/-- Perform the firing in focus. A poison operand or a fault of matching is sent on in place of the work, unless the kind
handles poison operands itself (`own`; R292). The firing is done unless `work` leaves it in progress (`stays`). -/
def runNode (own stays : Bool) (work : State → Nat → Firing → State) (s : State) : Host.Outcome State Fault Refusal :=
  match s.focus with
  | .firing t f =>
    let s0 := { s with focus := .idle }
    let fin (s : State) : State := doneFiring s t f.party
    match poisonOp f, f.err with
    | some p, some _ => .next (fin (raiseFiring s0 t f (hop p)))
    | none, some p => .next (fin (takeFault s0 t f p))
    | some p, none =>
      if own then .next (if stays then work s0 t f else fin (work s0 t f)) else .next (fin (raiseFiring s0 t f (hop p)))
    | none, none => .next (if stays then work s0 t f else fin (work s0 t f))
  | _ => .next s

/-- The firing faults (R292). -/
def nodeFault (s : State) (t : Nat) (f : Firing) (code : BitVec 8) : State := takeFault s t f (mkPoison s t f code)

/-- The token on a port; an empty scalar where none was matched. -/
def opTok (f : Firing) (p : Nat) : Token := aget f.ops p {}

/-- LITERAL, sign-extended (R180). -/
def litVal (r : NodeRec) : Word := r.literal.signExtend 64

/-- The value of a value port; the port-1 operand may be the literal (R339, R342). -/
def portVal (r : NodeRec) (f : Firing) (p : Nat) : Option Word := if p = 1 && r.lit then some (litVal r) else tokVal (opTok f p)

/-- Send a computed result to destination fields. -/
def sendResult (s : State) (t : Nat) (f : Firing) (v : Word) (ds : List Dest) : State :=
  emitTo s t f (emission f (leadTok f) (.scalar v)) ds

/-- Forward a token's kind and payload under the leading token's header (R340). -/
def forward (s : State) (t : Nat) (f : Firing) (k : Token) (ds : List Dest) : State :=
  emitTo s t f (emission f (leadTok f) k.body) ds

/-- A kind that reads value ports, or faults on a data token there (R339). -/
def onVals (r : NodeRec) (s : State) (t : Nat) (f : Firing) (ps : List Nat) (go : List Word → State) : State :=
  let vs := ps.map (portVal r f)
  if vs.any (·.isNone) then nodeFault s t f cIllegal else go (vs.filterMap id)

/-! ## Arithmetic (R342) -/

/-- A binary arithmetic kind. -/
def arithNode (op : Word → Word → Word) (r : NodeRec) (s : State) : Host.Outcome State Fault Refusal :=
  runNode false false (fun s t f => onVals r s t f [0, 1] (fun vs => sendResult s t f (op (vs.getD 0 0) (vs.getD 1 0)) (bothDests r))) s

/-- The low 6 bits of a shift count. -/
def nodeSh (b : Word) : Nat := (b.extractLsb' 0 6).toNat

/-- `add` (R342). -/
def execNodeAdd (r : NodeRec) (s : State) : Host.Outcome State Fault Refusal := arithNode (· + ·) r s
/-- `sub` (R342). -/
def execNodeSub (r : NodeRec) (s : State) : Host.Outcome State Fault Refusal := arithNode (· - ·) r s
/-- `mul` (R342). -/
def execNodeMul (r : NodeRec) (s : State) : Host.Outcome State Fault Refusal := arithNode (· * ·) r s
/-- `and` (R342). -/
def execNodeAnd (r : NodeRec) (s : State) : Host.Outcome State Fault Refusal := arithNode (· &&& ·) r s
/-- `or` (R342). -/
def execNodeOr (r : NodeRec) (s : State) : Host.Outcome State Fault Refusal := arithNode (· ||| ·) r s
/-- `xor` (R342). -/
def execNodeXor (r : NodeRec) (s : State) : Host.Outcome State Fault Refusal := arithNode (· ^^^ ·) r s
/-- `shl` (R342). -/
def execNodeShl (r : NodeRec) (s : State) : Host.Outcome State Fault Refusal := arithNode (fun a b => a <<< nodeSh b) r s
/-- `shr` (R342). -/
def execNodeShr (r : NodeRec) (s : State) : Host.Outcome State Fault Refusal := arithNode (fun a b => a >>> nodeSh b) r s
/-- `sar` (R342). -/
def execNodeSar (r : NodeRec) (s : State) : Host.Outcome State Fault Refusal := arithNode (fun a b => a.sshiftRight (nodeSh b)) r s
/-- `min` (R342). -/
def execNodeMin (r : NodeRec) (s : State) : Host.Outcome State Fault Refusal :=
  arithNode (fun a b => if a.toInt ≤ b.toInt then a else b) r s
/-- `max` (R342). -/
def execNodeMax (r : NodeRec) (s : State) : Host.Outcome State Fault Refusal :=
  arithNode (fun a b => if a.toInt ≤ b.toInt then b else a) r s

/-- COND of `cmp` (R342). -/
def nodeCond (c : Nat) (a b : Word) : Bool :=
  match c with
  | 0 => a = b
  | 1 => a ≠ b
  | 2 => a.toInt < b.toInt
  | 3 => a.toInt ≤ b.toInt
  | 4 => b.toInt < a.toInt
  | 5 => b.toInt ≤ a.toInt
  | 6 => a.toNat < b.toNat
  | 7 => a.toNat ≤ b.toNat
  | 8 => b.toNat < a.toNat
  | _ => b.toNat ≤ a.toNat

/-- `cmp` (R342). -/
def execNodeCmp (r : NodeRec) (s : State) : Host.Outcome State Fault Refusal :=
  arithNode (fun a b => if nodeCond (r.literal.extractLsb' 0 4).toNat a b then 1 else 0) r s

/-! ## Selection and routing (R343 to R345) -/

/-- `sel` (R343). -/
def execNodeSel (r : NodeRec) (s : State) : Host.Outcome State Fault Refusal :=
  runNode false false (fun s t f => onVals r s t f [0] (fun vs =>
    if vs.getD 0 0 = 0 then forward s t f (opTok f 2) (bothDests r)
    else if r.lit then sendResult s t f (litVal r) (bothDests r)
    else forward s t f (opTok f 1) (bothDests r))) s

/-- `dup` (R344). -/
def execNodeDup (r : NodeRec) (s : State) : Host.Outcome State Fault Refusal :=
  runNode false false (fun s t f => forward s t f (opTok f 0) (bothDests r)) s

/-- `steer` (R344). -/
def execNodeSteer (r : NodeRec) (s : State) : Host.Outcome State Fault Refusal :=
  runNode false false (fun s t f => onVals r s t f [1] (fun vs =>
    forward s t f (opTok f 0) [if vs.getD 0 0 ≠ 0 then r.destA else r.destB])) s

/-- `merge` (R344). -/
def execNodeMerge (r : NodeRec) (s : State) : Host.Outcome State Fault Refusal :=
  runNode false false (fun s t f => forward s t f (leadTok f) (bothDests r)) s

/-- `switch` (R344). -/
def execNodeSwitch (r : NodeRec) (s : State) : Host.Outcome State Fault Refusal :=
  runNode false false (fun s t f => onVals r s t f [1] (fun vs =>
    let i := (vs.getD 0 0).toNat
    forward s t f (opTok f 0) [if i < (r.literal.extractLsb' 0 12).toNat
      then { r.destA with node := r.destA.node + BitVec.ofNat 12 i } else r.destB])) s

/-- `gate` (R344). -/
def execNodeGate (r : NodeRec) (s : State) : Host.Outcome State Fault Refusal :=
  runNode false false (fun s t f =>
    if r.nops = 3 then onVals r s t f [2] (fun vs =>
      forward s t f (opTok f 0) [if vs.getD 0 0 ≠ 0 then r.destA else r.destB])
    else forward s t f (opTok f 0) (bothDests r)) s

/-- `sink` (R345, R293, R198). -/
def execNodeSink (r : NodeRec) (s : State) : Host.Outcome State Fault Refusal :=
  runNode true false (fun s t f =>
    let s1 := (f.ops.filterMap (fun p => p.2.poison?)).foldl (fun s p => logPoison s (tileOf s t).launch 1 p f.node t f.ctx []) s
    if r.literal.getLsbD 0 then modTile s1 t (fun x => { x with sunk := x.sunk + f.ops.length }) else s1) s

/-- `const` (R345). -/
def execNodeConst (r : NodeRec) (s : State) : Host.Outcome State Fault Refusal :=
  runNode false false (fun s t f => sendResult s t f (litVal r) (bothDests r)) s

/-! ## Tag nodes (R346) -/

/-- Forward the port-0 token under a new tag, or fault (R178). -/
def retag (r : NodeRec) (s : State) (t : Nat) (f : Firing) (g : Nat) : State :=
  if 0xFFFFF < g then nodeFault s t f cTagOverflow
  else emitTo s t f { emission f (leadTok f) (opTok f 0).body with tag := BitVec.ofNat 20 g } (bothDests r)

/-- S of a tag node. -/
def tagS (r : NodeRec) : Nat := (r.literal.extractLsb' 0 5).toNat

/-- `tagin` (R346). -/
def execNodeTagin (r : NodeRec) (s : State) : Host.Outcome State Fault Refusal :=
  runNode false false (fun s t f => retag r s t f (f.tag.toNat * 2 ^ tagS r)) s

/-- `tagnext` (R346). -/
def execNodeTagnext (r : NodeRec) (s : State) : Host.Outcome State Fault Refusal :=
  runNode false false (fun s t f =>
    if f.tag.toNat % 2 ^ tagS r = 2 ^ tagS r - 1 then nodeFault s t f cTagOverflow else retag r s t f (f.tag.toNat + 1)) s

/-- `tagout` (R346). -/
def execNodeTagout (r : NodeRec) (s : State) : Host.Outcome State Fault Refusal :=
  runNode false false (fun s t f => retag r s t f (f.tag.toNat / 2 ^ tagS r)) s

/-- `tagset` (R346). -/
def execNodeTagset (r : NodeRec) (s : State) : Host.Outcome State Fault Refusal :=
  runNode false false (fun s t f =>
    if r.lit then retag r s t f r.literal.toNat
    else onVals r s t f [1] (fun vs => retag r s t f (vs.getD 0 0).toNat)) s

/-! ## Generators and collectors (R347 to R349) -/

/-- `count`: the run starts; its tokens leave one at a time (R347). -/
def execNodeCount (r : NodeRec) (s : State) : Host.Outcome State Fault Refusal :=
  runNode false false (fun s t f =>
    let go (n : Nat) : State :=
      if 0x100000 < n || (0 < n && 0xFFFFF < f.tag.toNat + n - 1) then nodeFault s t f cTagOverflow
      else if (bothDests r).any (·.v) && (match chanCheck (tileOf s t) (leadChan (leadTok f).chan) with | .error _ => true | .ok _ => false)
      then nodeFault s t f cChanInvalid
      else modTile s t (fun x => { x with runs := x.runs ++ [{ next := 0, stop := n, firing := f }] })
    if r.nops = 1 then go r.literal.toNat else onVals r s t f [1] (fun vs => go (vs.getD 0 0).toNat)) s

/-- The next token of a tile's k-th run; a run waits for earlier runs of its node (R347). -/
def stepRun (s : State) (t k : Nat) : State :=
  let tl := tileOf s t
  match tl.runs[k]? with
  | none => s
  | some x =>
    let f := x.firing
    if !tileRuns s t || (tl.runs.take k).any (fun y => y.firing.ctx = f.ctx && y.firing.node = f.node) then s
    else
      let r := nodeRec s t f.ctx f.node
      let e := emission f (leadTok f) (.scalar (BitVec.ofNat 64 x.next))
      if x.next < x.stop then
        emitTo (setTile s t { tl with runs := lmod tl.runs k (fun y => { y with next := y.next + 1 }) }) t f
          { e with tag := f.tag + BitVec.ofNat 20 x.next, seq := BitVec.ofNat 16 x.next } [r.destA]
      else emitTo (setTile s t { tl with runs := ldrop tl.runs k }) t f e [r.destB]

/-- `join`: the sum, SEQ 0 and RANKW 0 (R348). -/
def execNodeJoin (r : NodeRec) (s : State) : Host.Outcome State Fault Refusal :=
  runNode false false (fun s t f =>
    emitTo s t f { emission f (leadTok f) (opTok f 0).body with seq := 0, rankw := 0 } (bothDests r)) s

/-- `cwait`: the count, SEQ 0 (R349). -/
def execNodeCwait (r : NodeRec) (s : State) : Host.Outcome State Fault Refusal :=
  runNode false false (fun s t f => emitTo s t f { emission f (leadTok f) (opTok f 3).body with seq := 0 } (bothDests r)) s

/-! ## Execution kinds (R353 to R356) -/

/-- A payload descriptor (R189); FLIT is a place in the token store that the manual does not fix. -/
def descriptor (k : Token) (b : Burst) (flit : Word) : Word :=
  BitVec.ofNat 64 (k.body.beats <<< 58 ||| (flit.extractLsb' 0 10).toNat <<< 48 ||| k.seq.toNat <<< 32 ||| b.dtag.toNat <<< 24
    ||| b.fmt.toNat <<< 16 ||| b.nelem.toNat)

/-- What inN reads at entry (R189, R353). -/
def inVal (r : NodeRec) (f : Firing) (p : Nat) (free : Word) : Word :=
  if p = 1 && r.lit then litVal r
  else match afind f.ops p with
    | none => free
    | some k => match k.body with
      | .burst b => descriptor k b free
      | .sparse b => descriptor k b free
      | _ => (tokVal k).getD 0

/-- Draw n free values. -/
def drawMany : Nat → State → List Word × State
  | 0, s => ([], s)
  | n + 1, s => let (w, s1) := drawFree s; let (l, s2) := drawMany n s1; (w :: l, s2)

※

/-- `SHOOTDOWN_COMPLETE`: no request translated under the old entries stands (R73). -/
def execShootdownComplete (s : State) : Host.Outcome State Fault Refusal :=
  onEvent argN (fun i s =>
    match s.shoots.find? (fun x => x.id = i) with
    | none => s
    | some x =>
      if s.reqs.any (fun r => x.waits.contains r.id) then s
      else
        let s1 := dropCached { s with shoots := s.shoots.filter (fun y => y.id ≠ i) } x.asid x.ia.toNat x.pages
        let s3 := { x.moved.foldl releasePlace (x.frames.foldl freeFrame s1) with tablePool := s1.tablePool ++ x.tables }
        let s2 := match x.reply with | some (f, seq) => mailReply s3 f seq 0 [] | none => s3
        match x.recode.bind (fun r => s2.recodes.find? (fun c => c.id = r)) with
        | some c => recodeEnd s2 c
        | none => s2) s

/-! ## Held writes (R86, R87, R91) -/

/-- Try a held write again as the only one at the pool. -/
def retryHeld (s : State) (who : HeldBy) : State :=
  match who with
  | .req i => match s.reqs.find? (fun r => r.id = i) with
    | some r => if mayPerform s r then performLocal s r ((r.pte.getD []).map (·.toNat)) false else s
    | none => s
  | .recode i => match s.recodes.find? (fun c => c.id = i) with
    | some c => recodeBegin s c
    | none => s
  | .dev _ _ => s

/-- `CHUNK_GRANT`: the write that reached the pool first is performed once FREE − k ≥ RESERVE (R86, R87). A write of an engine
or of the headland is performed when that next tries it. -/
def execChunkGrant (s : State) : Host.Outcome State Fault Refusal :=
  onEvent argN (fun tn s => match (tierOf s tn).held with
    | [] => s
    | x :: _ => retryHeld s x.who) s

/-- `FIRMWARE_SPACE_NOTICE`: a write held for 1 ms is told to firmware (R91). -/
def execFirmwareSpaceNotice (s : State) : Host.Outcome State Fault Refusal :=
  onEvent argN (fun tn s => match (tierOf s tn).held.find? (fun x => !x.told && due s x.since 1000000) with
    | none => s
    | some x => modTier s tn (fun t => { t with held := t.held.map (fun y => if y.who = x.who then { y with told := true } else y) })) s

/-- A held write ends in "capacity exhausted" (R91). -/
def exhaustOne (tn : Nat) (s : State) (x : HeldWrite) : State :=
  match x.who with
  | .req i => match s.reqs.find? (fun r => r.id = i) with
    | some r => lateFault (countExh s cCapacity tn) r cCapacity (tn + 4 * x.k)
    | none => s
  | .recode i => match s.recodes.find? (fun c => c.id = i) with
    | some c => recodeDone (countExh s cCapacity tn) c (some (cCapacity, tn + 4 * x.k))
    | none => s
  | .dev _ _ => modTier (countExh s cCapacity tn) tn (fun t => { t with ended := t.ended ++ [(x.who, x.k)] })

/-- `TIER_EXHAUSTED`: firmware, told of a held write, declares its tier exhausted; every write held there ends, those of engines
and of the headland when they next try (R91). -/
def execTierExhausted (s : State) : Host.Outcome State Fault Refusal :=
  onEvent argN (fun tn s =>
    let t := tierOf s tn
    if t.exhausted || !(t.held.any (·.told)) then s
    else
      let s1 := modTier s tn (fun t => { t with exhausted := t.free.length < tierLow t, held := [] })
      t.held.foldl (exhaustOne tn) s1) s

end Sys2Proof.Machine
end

※

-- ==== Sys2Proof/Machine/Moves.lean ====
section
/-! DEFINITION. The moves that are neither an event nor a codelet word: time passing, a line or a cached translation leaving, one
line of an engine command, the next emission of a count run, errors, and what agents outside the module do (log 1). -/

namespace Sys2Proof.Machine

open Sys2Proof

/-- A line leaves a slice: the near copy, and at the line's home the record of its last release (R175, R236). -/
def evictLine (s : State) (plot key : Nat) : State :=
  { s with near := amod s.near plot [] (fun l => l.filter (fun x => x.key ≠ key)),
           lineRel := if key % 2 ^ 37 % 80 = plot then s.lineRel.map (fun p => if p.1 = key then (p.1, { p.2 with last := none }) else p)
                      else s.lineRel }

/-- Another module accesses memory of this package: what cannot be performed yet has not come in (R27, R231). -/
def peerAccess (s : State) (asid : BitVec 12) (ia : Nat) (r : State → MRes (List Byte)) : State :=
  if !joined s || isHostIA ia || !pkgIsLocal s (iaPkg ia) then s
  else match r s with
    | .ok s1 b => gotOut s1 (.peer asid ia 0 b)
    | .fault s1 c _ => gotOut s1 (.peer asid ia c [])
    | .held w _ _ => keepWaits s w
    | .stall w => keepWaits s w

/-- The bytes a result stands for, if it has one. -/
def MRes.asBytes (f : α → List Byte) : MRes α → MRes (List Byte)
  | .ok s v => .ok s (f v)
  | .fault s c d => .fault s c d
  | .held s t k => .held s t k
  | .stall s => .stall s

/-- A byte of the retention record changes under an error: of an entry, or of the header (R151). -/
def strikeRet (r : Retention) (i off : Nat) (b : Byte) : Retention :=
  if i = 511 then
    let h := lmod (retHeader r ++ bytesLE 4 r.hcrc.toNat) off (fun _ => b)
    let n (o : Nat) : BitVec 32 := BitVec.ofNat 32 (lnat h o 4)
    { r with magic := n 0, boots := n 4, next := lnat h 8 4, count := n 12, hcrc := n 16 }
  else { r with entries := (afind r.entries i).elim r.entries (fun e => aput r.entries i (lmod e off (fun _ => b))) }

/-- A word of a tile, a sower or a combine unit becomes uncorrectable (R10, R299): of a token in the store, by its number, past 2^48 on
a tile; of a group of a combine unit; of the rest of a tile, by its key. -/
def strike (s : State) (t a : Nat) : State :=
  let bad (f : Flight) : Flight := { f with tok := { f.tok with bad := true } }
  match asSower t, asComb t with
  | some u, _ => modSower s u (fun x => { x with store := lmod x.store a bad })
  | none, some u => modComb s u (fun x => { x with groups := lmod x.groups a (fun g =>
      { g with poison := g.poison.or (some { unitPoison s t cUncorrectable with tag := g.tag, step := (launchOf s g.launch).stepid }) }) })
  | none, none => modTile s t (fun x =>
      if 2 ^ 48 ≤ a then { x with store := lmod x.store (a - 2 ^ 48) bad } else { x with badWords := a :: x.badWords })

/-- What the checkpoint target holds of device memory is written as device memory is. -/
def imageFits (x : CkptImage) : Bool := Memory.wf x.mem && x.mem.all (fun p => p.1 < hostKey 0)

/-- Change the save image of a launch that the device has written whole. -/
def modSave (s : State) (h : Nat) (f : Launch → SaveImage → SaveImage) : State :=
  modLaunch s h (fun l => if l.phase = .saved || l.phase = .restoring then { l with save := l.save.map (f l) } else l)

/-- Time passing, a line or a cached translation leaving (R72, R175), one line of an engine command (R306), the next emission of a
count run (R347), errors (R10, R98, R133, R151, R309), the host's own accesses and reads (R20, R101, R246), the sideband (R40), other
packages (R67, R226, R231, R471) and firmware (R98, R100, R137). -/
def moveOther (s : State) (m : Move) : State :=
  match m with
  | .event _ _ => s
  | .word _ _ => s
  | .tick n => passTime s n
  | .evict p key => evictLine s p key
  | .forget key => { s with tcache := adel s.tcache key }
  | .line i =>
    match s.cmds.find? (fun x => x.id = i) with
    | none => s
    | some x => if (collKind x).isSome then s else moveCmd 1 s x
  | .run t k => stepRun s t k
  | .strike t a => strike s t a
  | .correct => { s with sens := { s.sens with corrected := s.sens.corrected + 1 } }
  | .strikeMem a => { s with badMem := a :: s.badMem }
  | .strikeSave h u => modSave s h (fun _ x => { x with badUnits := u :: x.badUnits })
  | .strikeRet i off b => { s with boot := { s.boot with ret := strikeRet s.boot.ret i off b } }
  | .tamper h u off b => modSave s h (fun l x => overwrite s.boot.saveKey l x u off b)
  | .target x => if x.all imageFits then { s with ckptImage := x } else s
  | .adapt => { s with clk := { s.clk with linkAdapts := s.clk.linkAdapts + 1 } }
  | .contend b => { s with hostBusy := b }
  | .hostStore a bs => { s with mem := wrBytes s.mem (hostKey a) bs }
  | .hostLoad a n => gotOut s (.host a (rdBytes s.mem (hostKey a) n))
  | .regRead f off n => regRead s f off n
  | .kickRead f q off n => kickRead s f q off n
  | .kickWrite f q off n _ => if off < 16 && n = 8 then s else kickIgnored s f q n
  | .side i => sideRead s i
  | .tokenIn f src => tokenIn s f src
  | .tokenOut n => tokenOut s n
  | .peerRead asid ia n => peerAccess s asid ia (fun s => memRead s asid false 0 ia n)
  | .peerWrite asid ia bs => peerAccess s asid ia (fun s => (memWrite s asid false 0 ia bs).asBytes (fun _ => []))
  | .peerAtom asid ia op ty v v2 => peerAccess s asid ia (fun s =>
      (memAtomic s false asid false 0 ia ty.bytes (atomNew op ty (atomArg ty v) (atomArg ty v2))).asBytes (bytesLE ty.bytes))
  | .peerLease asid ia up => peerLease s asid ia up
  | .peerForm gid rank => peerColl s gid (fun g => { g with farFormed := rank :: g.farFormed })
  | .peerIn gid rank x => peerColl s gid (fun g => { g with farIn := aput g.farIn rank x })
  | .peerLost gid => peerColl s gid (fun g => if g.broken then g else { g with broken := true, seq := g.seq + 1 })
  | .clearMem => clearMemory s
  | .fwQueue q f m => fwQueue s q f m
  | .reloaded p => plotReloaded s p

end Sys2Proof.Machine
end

※

### [Task objective]
Nothing but the lines with "tileOf" should be returned, copied from the entries above.

### [Response to the exercise]
    let s1 := (f.ops.filterMap (fun p => p.2.poison?)).foldl (fun s p => logPoison s (tileOf s t).launch 1 p f.node t f.ctx []) s
      else if (bothDests r).any (·.v) && (match chanCheck (tileOf s t) (leadChan (leadTok f).chan) with | .error _ => true | .ok _ => false)
  let tl := tileOf s t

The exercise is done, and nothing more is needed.